France Bleu Armorique : Ces méthaniseurs seraient sans doute davantage contrôlés dans ces cas-là ?

Julie Lallouët Geffroy : Exactement mais en fait, c'est encore la différence entre la théorie et la pratique. Si c'est plus gros, c'est plus contrôlé mais s'il y a un accident, ce sera un gros accident. Donc ça pose des questions au niveau des contrôles. Et puis ça pose la question de la dimension de la fameuse marmite.

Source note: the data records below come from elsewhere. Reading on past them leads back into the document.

theorem Dev.sys_glitch (d : Dev) (f : ChanIx) : (d.glitch f).sys = d.sys := by
  unfold Dev.glitch
  try dsimp only
  repeat' (first
    | with_reducible rfl
    | with_reducible exact isSys_of_le (by first | omega | decide | (simp only [aFb]; omega))
    | with_reducible exact isSysSrc_of_lt (by omega)
    | (show isSysSrc _ = false; decide)
    | split
    | with_reducible refine (Dev.sys_inc _ _ ?_).trans ?_
    | with_reducible refine (Dev.sys_onFb _ _ _).trans ?_
    | with_reducible refine (Dev.sys_fbCause _ _ _).trans ?_
    | with_reducible refine (Dev.sys_enterFallback _ _ _).trans ?_)

theorem Dev.sys_fbCopy (d : Dev) (f : ChanIx) : (d.fbCopy f).sys = d.sys := by
  unfold Dev.fbCopy
  try dsimp only
  repeat' (first
    | with_reducible rfl
    | with_reducible exact isSys_of_le (by first | omega | decide | (simp only [aFb]; omega))
    | with_reducible exact isSysSrc_of_lt (by omega)
    | (show isSysSrc _ = false; decide)
    | split
    | with_reducible refine (Dev.sys_put32 _ _ _ ?_ ?_).trans ?_
    | with_reducible refine (Dev.sys_onFb _ _ _).trans ?_)

theorem Dev.sys_fbCopyStopped (d : Dev) (f : ChanIx) : (d.fbCopyStopped f).sys = d.sys := by
  unfold Dev.fbCopyStopped
  try dsimp only
  repeat' (first
    | with_reducible rfl
    | with_reducible exact isSys_of_le (by first | omega | decide | (simp only [aFb]; omega))
    | with_reducible exact isSysSrc_of_lt (by omega)
    | (show isSysSrc _ = false; decide)
    | split
    | with_reducible refine (Dev.sys_put32 _ _ _ ?_ ?_).trans ?_
    | with_reducible refine (Dev.sys_onFb _ _ _).trans ?_)

theorem Dev.sys_absStart (d : Dev) (f : ChanIx) : (d.absStart f).sys = d.sys := by
  unfold Dev.absStart
  try dsimp only
  repeat' (first
    | with_reducible rfl
    | with_reducible exact isSys_of_le (by first | omega | decide | (simp only [aFb]; omega))
    | with_reducible exact isSysSrc_of_lt (by omega)
    | (show isSysSrc _ = false; decide)
    | split
    | with_reducible refine (Dev.sys_putB _ _ _ _ ?_).trans ?_
    | with_reducible refine (Dev.sys_onFb _ _ _).trans ?_
    | with_reducible refine (Dev.sys_enforce _ _ _).trans ?_)

theorem Dev.sys_fallbackFail (d : Dev) (f : ChanIx) : (d.fallbackFail f).sys = d.sys := by
  unfold Dev.fallbackFail
  try dsimp only
  repeat' (first
    | with_reducible rfl
    | with_reducible exact isSys_of_le (by first | omega | decide)
    | with_reducible exact isSysSrc_of_lt (by omega)
    | (show isSysSrc _ = false; decide)
    | split
    | with_reducible refine (Dev.sys_onFb _ _ _).trans ?_
    | with_reducible refine (Dev.sys_fbCause _ _ _).trans ?_
    | with_reducible refine (Dev.sys_putSpdv _ _ _).trans ?_)

theorem Dev.sys_wordDiff (d : Dev) (f : ChanIx) (c : BitVec 32) : (d.wordDiff f c).sys = d.sys := by
  unfold Dev.wordDiff
  try dsimp only
  repeat' (first
    | with_reducible rfl
    | with_reducible exact isSys_of_le (by first | omega | decide)
    | with_reducible exact isSysSrc_of_lt (by omega)
    | (show isSysSrc _ = false; decide)
    | split
    | with_reducible refine (Dev.sys_onFb _ _ _).trans ?_
    | with_reducible refine (Dev.sys_distUnits _ _ _).trans ?_)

Parce que quand on est sur une petite marmite, on fait venir sur son exploitation les effluents de son élevage et les déchets de ses cultures et pourquoi pas des cultures dédiées à la méthanisation comme le maïs. Mais si je fais une grosse marmite, il faut la remplir en permanence toute l'année. Du coup, je vais chercher les déchets chez mes voisins ou ailleurs, en prenant par exemple des déchets des abattoirs. Et donc, plus on va chercher loin, plus il faut du volume et plus on multiplie les risques, tout simplement.
Les céréales, source d'alimentation mais aussi... de méthane

France Bleu Armorique : Une partie de l'enquête est consacrée à l'enjeu énergétique. En pleine crise de l'énergie, ces méthaniseurs peuvent se transformer en mine d'or et devenir des unités de production de gaz, rachetée ensuite par des industriels de l'énergie. Comment est-ce qu'on en arrive là ?

Julie Lallouët Geffroy : C'est effectivement la question de la taille et du volume. Qui peut investir 5 millions d'euros ? Quel producteur de lait ou de porc qui fait face aux aléas du prix ? Il faut avoir les reins solides. Alors on va commencer à regarder la mécanisation autrement. Est-ce qu'on regarde la méthanisation comme un complément qui va s'insérer dans le modèle d'exploitation d'une ferme ? Ou est ce qu'on va d'abord produire de l'énergie ? Et dans ce cas-là, ces fameuses matières organiques, végétales ou animales qu'on va mettre dans la mécanisation, on les regarde complètement autrement. Les déchets animaux comme le lisier et le fumier dégagent assez peu de méthane. En revanche, les cultures en dégagent beaucoup plus et le maïs est plus rentable. Dans ce cas là, on va regarder les déchets d'abord pour leur potentiel, leur capacité à dégager du méthane donc on va produire plein de céréales pour faire plein de méthane.

France Bleu Armorique : Et ce sont des céréales qui ne vont pas être utilisées pour l'alimentation du bétail ou pour l'alimentation humaine...

Julie Lallouët Geffroy : C'est exactement ce qui est en train de se passer en ce moment avec la sécheresse.

Là, par exemple, on a de la concurrence sur le maïs qui permet à la fois de nourrir les animaux et de faire du méthane.

La concurrence fait que le prix du maïs est en train de monter.